Once you find the line with "0x3C, 0x01, 0x90]" in the data that follows, repeat it and every line after it exactly, through the line with "both dropped. -/".
------ EXERCISE DATA ------
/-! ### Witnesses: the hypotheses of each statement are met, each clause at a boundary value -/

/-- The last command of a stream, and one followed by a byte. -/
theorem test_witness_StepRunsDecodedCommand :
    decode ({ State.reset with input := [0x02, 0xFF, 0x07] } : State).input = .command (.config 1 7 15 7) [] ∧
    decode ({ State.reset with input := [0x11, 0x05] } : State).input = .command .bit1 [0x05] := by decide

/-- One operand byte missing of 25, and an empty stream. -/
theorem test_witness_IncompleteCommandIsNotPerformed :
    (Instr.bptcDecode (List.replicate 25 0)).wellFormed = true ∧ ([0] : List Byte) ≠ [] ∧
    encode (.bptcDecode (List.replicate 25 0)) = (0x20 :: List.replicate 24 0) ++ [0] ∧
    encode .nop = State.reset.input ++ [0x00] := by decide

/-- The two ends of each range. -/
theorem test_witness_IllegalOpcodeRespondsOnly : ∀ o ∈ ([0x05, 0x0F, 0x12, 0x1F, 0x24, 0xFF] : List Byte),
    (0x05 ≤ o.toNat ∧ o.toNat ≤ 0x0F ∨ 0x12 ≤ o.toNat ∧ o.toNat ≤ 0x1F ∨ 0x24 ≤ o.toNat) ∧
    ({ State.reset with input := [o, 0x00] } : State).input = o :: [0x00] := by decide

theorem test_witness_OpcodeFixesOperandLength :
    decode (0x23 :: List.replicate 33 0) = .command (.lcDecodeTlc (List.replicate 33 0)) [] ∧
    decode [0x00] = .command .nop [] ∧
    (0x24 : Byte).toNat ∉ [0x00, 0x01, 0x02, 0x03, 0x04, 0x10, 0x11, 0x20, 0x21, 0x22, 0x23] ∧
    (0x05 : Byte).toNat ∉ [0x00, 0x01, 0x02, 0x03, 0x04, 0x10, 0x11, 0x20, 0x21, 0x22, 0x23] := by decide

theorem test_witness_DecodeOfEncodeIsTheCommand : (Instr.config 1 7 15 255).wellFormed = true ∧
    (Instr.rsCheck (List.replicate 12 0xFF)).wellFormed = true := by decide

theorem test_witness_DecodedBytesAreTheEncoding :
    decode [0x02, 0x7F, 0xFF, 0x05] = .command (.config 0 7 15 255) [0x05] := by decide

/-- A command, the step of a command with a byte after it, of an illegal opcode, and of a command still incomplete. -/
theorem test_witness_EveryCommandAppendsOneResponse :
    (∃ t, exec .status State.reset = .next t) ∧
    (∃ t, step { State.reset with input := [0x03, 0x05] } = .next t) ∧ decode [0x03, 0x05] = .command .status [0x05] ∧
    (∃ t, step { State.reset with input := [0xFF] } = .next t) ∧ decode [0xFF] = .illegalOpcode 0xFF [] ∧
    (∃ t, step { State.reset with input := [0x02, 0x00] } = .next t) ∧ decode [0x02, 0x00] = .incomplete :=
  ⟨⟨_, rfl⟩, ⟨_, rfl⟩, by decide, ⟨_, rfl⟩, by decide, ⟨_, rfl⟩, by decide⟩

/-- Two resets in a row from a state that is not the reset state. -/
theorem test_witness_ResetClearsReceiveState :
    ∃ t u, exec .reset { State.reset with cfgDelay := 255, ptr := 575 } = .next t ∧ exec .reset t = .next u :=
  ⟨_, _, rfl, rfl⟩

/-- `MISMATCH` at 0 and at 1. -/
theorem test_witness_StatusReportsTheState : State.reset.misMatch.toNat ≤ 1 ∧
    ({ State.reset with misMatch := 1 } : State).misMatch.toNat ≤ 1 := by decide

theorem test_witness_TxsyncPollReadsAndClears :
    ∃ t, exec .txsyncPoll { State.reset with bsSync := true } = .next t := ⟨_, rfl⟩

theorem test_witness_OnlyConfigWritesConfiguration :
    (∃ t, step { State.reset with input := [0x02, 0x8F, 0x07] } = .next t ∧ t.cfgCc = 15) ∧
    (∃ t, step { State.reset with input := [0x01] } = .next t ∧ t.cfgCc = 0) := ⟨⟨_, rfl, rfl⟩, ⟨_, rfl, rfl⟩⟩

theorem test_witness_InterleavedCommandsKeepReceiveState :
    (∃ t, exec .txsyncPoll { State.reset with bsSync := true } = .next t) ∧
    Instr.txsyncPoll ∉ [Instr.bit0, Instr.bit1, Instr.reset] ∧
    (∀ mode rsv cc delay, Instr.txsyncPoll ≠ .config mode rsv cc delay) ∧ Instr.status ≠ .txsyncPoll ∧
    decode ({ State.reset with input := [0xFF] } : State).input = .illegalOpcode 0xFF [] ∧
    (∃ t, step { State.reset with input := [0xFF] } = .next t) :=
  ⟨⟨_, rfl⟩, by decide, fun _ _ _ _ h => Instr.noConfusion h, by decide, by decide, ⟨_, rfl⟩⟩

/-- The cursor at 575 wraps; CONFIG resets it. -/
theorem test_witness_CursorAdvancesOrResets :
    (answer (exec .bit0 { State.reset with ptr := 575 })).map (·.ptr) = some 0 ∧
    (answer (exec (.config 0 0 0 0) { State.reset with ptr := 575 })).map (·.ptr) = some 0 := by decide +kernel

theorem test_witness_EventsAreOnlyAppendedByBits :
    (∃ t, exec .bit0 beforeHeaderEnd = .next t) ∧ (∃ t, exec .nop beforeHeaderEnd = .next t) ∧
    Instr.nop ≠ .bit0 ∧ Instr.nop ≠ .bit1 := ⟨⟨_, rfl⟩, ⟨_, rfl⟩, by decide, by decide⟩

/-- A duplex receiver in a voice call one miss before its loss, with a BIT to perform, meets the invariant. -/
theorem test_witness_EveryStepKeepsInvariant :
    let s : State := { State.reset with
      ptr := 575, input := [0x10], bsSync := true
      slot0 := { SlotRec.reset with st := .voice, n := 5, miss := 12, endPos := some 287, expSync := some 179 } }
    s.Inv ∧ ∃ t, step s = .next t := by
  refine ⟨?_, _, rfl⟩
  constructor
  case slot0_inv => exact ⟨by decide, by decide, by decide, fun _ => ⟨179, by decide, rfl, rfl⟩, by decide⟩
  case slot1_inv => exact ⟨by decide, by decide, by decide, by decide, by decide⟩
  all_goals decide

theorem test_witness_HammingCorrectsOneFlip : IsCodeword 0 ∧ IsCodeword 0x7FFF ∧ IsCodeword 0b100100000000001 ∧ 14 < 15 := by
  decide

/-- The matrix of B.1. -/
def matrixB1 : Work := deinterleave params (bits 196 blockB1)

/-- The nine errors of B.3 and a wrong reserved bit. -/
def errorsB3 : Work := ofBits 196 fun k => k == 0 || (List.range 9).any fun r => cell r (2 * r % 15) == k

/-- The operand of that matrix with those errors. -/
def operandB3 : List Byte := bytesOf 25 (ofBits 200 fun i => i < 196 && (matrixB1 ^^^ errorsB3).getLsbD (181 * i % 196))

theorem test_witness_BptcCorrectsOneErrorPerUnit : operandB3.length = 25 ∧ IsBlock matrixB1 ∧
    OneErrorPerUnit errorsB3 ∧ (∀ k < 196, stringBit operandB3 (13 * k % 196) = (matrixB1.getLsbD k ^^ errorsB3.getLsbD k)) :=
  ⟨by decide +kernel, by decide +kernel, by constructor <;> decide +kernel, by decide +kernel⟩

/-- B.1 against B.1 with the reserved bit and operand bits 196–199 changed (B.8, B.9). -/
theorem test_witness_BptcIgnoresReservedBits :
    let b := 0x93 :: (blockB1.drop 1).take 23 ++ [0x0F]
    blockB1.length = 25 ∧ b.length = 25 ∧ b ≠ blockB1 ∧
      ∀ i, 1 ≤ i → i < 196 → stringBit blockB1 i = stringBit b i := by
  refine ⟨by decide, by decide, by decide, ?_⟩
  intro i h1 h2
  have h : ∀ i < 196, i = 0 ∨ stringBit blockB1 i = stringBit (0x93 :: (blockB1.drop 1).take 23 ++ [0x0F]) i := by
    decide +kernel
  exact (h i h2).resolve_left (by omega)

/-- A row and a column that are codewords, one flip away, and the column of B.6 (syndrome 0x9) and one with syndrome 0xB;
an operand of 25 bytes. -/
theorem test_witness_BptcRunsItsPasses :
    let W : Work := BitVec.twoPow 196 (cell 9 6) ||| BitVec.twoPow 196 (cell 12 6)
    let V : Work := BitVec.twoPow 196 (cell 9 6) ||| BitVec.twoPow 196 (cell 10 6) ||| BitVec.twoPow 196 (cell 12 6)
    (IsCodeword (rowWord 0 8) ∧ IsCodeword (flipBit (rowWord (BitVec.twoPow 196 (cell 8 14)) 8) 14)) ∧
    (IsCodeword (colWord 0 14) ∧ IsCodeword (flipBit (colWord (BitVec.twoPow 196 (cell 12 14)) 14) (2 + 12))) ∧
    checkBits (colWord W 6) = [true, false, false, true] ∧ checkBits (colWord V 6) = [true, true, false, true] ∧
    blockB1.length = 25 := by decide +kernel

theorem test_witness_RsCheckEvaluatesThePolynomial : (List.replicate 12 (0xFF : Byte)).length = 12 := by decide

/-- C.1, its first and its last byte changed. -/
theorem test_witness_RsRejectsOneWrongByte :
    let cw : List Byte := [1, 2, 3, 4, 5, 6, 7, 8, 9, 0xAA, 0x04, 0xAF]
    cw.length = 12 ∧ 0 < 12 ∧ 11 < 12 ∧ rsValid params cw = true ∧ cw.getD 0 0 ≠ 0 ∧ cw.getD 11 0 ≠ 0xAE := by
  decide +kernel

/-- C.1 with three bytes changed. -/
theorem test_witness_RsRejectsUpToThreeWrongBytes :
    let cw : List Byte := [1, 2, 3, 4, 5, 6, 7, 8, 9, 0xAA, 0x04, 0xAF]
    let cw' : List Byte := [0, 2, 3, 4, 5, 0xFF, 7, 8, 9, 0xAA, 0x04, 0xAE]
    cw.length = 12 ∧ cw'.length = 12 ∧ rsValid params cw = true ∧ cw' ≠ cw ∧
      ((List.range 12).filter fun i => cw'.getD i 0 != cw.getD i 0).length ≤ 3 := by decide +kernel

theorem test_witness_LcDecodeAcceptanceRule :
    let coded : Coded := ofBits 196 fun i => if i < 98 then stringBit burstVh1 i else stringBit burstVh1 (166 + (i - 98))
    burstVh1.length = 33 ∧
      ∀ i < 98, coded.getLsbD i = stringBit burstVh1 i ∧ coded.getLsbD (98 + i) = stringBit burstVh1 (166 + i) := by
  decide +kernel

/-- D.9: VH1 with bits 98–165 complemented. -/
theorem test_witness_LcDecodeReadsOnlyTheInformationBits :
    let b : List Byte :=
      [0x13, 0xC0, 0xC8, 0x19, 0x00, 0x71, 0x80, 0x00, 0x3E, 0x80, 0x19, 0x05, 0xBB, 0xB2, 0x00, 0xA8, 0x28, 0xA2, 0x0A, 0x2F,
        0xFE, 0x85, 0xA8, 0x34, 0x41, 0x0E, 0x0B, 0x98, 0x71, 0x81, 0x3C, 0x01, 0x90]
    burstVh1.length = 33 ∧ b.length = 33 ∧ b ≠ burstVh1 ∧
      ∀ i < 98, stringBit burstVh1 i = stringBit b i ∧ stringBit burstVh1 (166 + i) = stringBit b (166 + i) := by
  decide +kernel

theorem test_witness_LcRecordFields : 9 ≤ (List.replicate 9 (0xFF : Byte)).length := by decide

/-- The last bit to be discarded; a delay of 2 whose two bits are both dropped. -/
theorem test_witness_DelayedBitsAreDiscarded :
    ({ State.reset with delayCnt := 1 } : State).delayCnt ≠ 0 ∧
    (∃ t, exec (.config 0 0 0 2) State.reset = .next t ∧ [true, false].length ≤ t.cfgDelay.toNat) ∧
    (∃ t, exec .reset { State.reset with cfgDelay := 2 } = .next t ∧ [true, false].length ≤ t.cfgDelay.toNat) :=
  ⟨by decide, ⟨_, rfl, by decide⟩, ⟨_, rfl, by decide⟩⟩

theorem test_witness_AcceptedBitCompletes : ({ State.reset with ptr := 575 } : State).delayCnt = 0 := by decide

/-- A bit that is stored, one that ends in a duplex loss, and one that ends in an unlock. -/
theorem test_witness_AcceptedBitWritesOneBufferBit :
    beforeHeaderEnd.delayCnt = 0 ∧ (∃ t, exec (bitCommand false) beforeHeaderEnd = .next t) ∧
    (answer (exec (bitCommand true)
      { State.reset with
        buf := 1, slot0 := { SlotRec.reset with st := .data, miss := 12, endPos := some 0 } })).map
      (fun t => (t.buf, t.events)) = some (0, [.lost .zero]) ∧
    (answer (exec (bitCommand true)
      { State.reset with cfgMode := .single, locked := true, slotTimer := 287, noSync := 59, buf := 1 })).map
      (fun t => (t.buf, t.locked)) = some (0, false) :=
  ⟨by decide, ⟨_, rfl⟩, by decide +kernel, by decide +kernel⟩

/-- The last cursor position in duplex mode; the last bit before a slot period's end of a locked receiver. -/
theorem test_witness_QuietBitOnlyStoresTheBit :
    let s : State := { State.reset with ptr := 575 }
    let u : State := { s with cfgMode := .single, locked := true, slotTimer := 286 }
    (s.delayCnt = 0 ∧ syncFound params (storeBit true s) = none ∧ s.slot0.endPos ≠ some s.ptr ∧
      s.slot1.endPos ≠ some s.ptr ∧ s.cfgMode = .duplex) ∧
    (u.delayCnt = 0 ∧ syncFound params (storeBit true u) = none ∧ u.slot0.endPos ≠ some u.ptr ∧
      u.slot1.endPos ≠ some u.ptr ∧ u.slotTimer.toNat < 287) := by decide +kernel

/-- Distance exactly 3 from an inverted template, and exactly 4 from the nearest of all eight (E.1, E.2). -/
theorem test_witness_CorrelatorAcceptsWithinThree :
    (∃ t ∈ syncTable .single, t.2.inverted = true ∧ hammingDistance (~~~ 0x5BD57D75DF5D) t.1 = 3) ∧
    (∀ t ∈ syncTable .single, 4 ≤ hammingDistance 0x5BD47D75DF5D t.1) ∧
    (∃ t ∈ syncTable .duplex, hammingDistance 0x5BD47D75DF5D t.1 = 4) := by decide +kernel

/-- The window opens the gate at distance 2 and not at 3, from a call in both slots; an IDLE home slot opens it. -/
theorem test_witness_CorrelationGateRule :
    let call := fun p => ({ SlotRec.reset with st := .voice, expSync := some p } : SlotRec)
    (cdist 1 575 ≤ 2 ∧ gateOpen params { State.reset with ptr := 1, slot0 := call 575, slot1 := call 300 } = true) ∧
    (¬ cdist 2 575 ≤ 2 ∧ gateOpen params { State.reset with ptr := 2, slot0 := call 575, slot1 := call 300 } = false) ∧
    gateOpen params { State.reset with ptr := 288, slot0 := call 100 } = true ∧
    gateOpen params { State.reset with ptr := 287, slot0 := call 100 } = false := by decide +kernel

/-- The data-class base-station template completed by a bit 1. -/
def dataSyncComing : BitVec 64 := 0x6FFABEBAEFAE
------
> [RESPONSE AREA]
        0xFE, 0x85, 0xA8, 0x34, 0x41, 0x0E, 0x0B, 0x98, 0x71, 0x81, 0x3C, 0x01, 0x90]
    burstVh1.length = 33 ∧ b.length = 33 ∧ b ≠ burstVh1 ∧
      ∀ i < 98, stringBit burstVh1 i = stringBit b i ∧ stringBit burstVh1 (166 + i) = stringBit b (166 + i) := by
  decide +kernel

theorem test_witness_LcRecordFields : 9 ≤ (List.replicate 9 (0xFF : Byte)).length := by decide

/-- The last bit to be discarded; a delay of 2 whose two bits are both dropped. -/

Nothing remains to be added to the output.